肌で感じるということ

体と心の話

人間の心の動きは、言葉や表情、動作以外に、皮膚にもはっきりと表れてくるものです。

例えば、ゾッとすると顔が青くなったり、恥ずかしくて赤くなったりするのも、心理的な状況が皮膚に表れた現象です。

アトピーなどのいわゆる「皮膚病」も、実は心理的な問題が背後にあることが多いのです。

 

皮膚というのは、自分の内面と外界の、自分と他人の境目です。

極端な言い方かもしれませんが、自分以外の世界に触れることができるのは皮膚だけです。

また、外から見える自分というのは、自分の外側、つまり皮膚です。

 

皮膚は重要なセンサーであり、自己表現のキャンバスでもある、ということができます。

普通、私達は耳で言葉や音を聞いたり、目でその実体を見て、それを頭で判断して、外界からの情報を得ています。

そして、自分を表現する時も、声を出して言葉で表現したり、文字で表現したり、その言葉、或いは動作を頭で考えてから表現します。

 

しかし、皮膚で感じること、或いは皮膚に表れることというのは、この「頭で考える」というプロセスを通さずに、直感的に行われることが多いのです。

つまり、意識でコントロールできない領域につながっている、ということです。

 

顔が赤くなる、青くなる、なんていうのは、やめようと思ってもやめられないものですね。

無意識のうちにそうなってしまう、むしろ、やめようと思えば思う程赤くなったり青くなったりします。

どんなに言葉で「私は落ち着いていますよ」と言ったところで、皮膚はその人の本心を表現してしまっているわけです。

 

また、肌を通して感じることも、実はずっと心の奥に影響を与えているわけです。

ただそれは、言語化できるような意識的な情報ではないために、その影響を受けていることに気付かないだけなのです。

 

例えば、恋人に手を握られた時・・・。

たとえその相手が、口では優しいことを言っていて、立派な人生哲学などを語っていたとしても、いつもがさつな手の握り方をしていると、何となく落ち着かない、不思議な違和感が心の中に感じられるものです。

頭では「優しくて立派な人」と感じているつもりなのに、なぜか、理由はわからないけれど、一緒に居ても安心できない…というように。

 

そのような「何となく」の感覚、潜在意識に浸透するような、言葉にしづらい感覚というものを、皮膚は常に感じているのです。

落ち着く場所の空気を感じる、というようなものもそうです。

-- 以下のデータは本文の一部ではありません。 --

-- ==== Sys2Proof/Machine/Issue.lean ====
section
/-! DEFINITION. Issue: the checks of a fetched instruction (R11, R12, R16, R17), what an instruction waits for before it
issues (R43, R125, R209, R210), the choice of a context (R77 to R79), and the device steps that may take place. -/

namespace Sys2Proof.Machine

/-! ### The line and its checks (R10 to R12, R16) -/

/-- One byte of the CRC of R12: the most significant bit first, generator 0x07. -/
def crcByte (r b : Byte) : Byte :=
  (List.range 8).foldl (fun x _ => if x.getLsbD 7 then (x <<< 1) ^^^ 7 else x <<< 1) (r ^^^ b)

/-- The CRC of some bytes (R12). -/
def crc8 (bs : List Byte) : Byte := bs.foldl crcByte 0

/-- Whether a line's header passes its check: kind 0x00, and the CRC (R11 to R13). -/
def headerOk (bs : List Byte) : Bool := bs.getD 14 1 == 0 && crc8 (bs.take 15) == bs.getD 15 0

/-- The start bits and the target bits of a line (R11). -/
def startBits (bs : List Byte) : Nat := natOfBytes (bs.take 7)
def targetBits (bs : List Byte) : Nat := natOfBytes ((bs.drop 7).take 7)

/-- The checks of R16 on a line for an address, in their order, up to legality: the instruction, or the cause. -/
def issueCheck (bs : List Byte) (pc : Word) (arrived : Bool) : Except Nat Instr :=
  let t := pc.toNat % 128
  let n := (t - 16) / 2
  let code := bs.drop t
  let len := halfwordsOf (halfOfBytes (code.getD 0 0) (code.getD 1 0))
  let start := startBits bs
  if !headerOk bs then .error 0x01
  else if t < 16 ∨ t % 2 = 1 then .error (if arrived then 0x03 else 0x02)
  else if !start.testBit n || decide (56 < n + len) || (List.range (len - 1)).any fun k => start.testBit (n + k + 1) then .error 0x02
  else if arrived && !(targetBits bs).testBit n then .error 0x03
  else match decodeBytes code with
    | .error _ => .error 0x04
    | .ok (i, _) => if i.wellFormed then .ok i else .error 0x04

/-- The trap of a failed check of R16; an unmarked target names the transfer that led to it (R17, R212). A breakpoint on
the address sets its bit in the mask too, and pulls the halyard where it is to (R208, R369). -/
def State.checkTrap (s0 : State) (cause : Nat) : State :=
  let g := s0.cur.1
  let c := s0.cur.2
  let n := s0.watchHit g c s0.me.pc.toNat 2 1
  let hit := n.isSome
  let s := match n with
    | some i => s0.pull g i
    | none => s0
  let t := s.trapInfo cause (if cause = 0x03 then s.me.pc else 0)
  s.takeTrap g c { t with
    source := if cause = 0x03 then s.me.arrived.getD 0 else 0,
    mask := if hit then t.mask ||| BitVec.ofNat 23 (2 ^ 0x13) else t.mask }

/-! ### What an instruction waits for (R43, R125, R209, R210) -/

/-- The engine and matrix commands, which take an entry of the ring as V-slot instructions do (R209). -/
def ringCommand : Instr → Bool
  | .mloadb _ _ _ => true
  | .mma _ _ _ _ => true
  | .sacc _ _ _ => true
  | .aswap => true
  | .aread _ _ => true
  | .azero _ => true
  | .ofix _ _ _ => true
  | .copy _ _ _ _ _ _ _ => true
  | .gatherkv _ _ => true
  | .pagein _ _ _ _ => true
  | .efence _ => true
  | _ => false

/-- The registers that an instruction reads and that a load still owes (R43, R229). -/
def Ctx.owes (k : Ctx) (i : Instr) : List XReg := (xReads i).filter fun r => k.owed.any fun o => o.2 == r

/-- Whether an incomplete entry writes a register that an instruction reads or writes (R50, R125). -/
def Ctx.scored (k : Ctx) (i : Instr) : Bool :=
  k.ring.any fun e => e.st != .done && (vWrites e.instr).any fun r => (vReads i ++ vWrites i).contains r

/-- Whether an instruction that takes a ring entry finds none: 32 entries are incomplete, or one of them still has the next number, for
which the manual gives no fate (R125, R209; DESIGN CHOICE, log entry 109). -/
def Ctx.ringFull (k : Ctx) : Bool :=
  let es := k.ring.filter fun e => e.st != .done
  decide (Config.ringEntries ≤ es.length) || es.any fun e => e.seq == k.nextSeq

/-- What holds an instruction back at a context, if anything does. Behind a narrowing whose records are still to be appended nothing
issues, so that what follows sees them (R117; DESIGN CHOICE, log entry 98). -/
def Ctx.holds (k : Ctx) (i : Instr) : Option CtxState :=
  if !(k.owes i).isEmpty then some (.waiting (.load (k.owes i)))
  else if k.scored i then some (.blocked .scoreboard)
  else if k.ring.any fun e => !e.records.isEmpty then some (.blocked .quiet)
  else if (vSlot i || ringCommand i) && k.ringFull then some (.blocked .ring)
  else none

/-! ### Issue (R16, R66, R77) -/

/-- Whether a state is blocked. -/
def CtxState.isBlocked : CtxState → Bool
  | .blocked _ => true
  | _ => false

/-- Whether a state is one that a context's next instruction only waits in: a register that a load owes, or a resource that is in use. The
others are states of an instruction that has begun (R66). -/
def CtxState.resting : CtxState → Bool
  | .waiting (.load _) => true
  | .blocked b => match b with
    | .scoreboard => true
    | .ring => true
    | .quiet => true
    | .drain => true
    | .loads => true
    | .sendQueue => true
    | .replyQueue => true
    | .cell => true
    | .command _ => true
    | .deque => true
    | .commit => true
    | _ => false
  | _ => false

/-- A context after it has issued: its age starts again, and its class is its base class (R77, R79). -/
def State.issued (s : State) (g c : Nat) : State :=
  let k := s.ctx g c
  if k.role = .free ∨ k.st.isBlocked then s else s.setCtx g c { k with age := s.cycle g, bump := 0 }

/-- An instruction issues at the executing context: it is ready, and its complete ring entries are gone. -/
def State.run (s : State) (i : Instr) : Host.Outcome State Fault Refusal :=
  let g := s.cur.1
  let c := s.cur.2
  match exec i (s.setMe { s.me with st := .ready, ring := s.me.ring.filter fun e => e.st != .done }) with
  | .next t => .next (t.issued g c)
  | .fault f => .fault f
  | .refused r => .refused r

/-- The fetched line is checked, and its instruction issues or waits (R16, R217). -/
def State.checked (s : State) (bs : List Byte) : Host.Outcome State Fault Refusal :=
  let k := s.me
  match issueCheck bs k.pc k.arrived.isSome with
  | .error n => .next (s.checkTrap n)
  | .ok i =>
    if i.supervisorOnly && !k.sup then .next (s.checkTrap 0x05)
    else match s.watchHit s.cur.1 s.cur.2 k.pc.toNat 2 1 with
      | some n => .next (s.watchTrap 0x13 n k.pc)
      | none => match k.holds i with
        | some st => .next (s.hold st)
        | none => s.run i

/-- Context c of core g tries to issue its next instruction. -/
def State.attempt (s : State) (g c : Nat) : Host.Outcome State Fault Refusal :=
  let r := ({ s with cur := (g, c) } : State).fetchFor g c
  match r.2 with
  | none => .next r.1
  | some bs => r.1.checked bs

/-- Whether the strand of a crew that is to be swapped out holds still (R264). -/
def State.leaving (s : State) (g : Nat) (k : Ctx) : Bool :=
  match k.crewOf with
  | some id => s.swapWanted g id
  | none => false

/-- Whether a speculative event waits for a publication that makes it safe (R328). -/
def State.awaitsGvt (s : State) (g c : Nat) : Bool :=
  match s.eventOf g c with
  | some (_, lp, e) => !e.safe && (match ((s.part (s.tag g)).domain lp.domain).next with
    | some v => !v.ult e.vt
    | none => false)
  | none => false

/-- Whether the island of core g issues nothing, for its clock is being changed (R388). -/
def State.clockBusy (s : State) (g : Nat) : Bool := (s.islandClock g).busy.any fun t => decide (s.now < t)

/-- Whether context c of core g runs an evict routine that has been abandoned (R357). -/
def State.abandoned (s : State) (g c : Nat) : Bool :=
  (s.ctx g c).role == .routine && (match (s.core g).evicting with
    | some (.routine t _) => decide (t + 8192 ≤ s.cycle g)
    | _ => false)

/-- Whether context c of core g may issue: it is in use, ready or blocked by something that may have come free, no trap
or replay of it is pending, no entry of it has faulted, and its core and its island run (R66, R210, R213, R255, R388). -/
def State.canIssue (s : State) (g c : Nat) : Bool :=
  let k := s.ctx g c
  k.role != .free && k.trap.isNone && !k.replay && k.ring.all (fun e => e.cause == 0) && s.runs g && !s.clockBusy g && !s.abandoned g c
    && (match k.st with
      | .ready => true
      | .blocked (.fabric _) => false
      | .blocked (.unbind _) => false
      | .blocked (.gathers _) => false
      | .blocked _ => true
      | _ => false)
    && !s.leaving g k && !s.awaitsGvt g c

/-! ### The choice of a context (R77 to R79) -/

/-- A context's rank: its class, its VT in class 3, its age, its number (R77, R79). -/
def State.rank (s : State) (g c : Nat) : Nat × Nat × Nat × Nat :=
  let k := s.ctx g c
  let cls := s.base g c - k.bump
  (cls, if cls = 3 then k.vt.toNat else 0, k.age, c)

/-- Whether one rank goes before another. -/
def rankBefore (a b : Nat × Nat × Nat × Nat) : Bool :=
  decide (a.1 < b.1) || (a.1 == b.1 && (decide (a.2.1 < b.2.1) || (a.2.1 == b.2.1
    && (decide (a.2.2.1 < b.2.2.1) || (a.2.2.1 == b.2.2.1 && decide (a.2.2.2 < b.2.2.2))))))

/-- A context put in its place among contexts in the order of their ranks. -/
def State.place (s : State) (g c : Nat) : List Nat → List Nat
  | [] => [c]
  | d :: r => if rankBefore (s.rank g c) (s.rank g d) then c :: d :: r else d :: s.place g c r

/-- The slot of the next instruction of context c of core g, once its line is fetched: true for the V-slot. What fails a check goes
through the S-slot (R19, R67). -/
def State.slotOf (s : State) (g c : Nat) : Option Bool :=
  let k := s.ctx g c
  k.lineHeld.map fun bs => match issueCheck bs k.pc k.arrived.isSome with
    | .ok i => vSlot i
    | .error _ => false

/-- Whether context c of core g, tried now, gets past what blocks it; where it waits from now on, it has issued (R66). -/
def State.getsPast (s : State) (g c : Nat) : Bool :=
  match s.attempt g c with
  | .next t => !(t.ctx g c).st.isBlocked
  | _ => true

/-- The state that context c of core g, which may issue, has now: ready, where what it is blocked by has come free, and what its next
instruction waits in, where it is ready and that instruction, whose line is held and passes its checks, waits for a register or a
resource (R66). -/
def State.stNow (s : State) (g c : Nat) : CtxState :=
  let k := s.ctx g c
  if k.st.isBlocked then (if s.getsPast g c then .ready else k.st)
  else match k.lineHeld.map fun bs => issueCheck bs k.pc k.arrived.isSome with
    | some (.ok _) => match s.attempt g c with
      | .next t => if (t.ctx g c).st.resting then (t.ctx g c).st else k.st
      | _ => k.st
    | _ => k.st

/-- A context with its state brought up to date; one that becomes ready has its age from then on (R66, R77). -/
def Ctx.become (k : Ctx) (st : CtxState) (now : Nat) : Ctx :=
  if st = k.st then k
  else if st = .ready then { k with st := st, since := now, age := now, bump := 0 }
  else { k with st := st, since := now }

/-- The contexts of core g with their states brought up to date (R66, R77). -/
def State.settle (s : State) (g : Nat) : State :=
  let new := ((s.work g).ctxs.filter fun e => s.canIssue g e.1).map fun e => (e.1, s.stNow g e.1)
  new.foldl (fun t e => t.setCtx g e.1 ((t.ctx g e.1).become e.2 (t.cycle g))) s

/-- Every context's state brought up to date. -/
def State.settleAll (s : State) : State := s.cores.foldl (fun t e => t.settle e.1) s

/-- Whether a slot picks context c of core g: no context that is ready with an instruction for the same slot goes before it (R77,
R79). -/
def State.picks (s : State) (g c : Nat) : Bool :=
  (s.work g).ctxs.all fun e =>
    e.1 == c || !s.canIssue g e.1 || s.slotOf g e.1 != s.slotOf g c || !rankBefore (s.rank g e.1) (s.rank g c) || !s.getsPast g e.1

/-- Context c of core g tries to issue: its line is fetched, and where a slot picks it, its instruction issues or waits (R13, R77). -/
def State.issueAt (s : State) (g c : Nat) : Host.Outcome State Fault Refusal :=
  let r := ({ s with cur := (g, c) } : State).fetchFor g c
  match r.2 with
  | none => .next r.1
  | some bs => if r.1.picks g c then r.1.checked bs else .next r.1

その場の雰囲気というのは、つまり肌で空気を感じているのです。

「現場の空気を肌で感じる」とか、「肌に合う」などとも言われるように、理屈で語れないけれど、とても重要な要素を私達は肌で感じ、そして伝えているのです。

 

小さな子供、特に赤ちゃんのうちは、目や耳で聞いた情報を脳で分析するという能力がまだ未発達なため、肌で感じる情報のほうが影響力が強いようです。

子供が親の体に触れたがる、手をつなぎたがる、抱っこを求めるのは、そういう理由でもあります。

 

子供の感覚器を育てる意味でも、そして心を育てるためにはさらに、たっぷりと肌に触れてあげることが絶対条件になります。

肌を通しての深い安心感に満たされてこそ、心にゆとりが育まれるのです。

 

その経験がない子は、いつまでもベタベタしてきたり、或いは逆に極端に冷たくなったりする傾向があります。

幼い頃から、肌で触れあって多くのことを感じて来た人は、様々なことを肌で感じる、分かってあげることができる、『気』がきく大人になれることでしょう。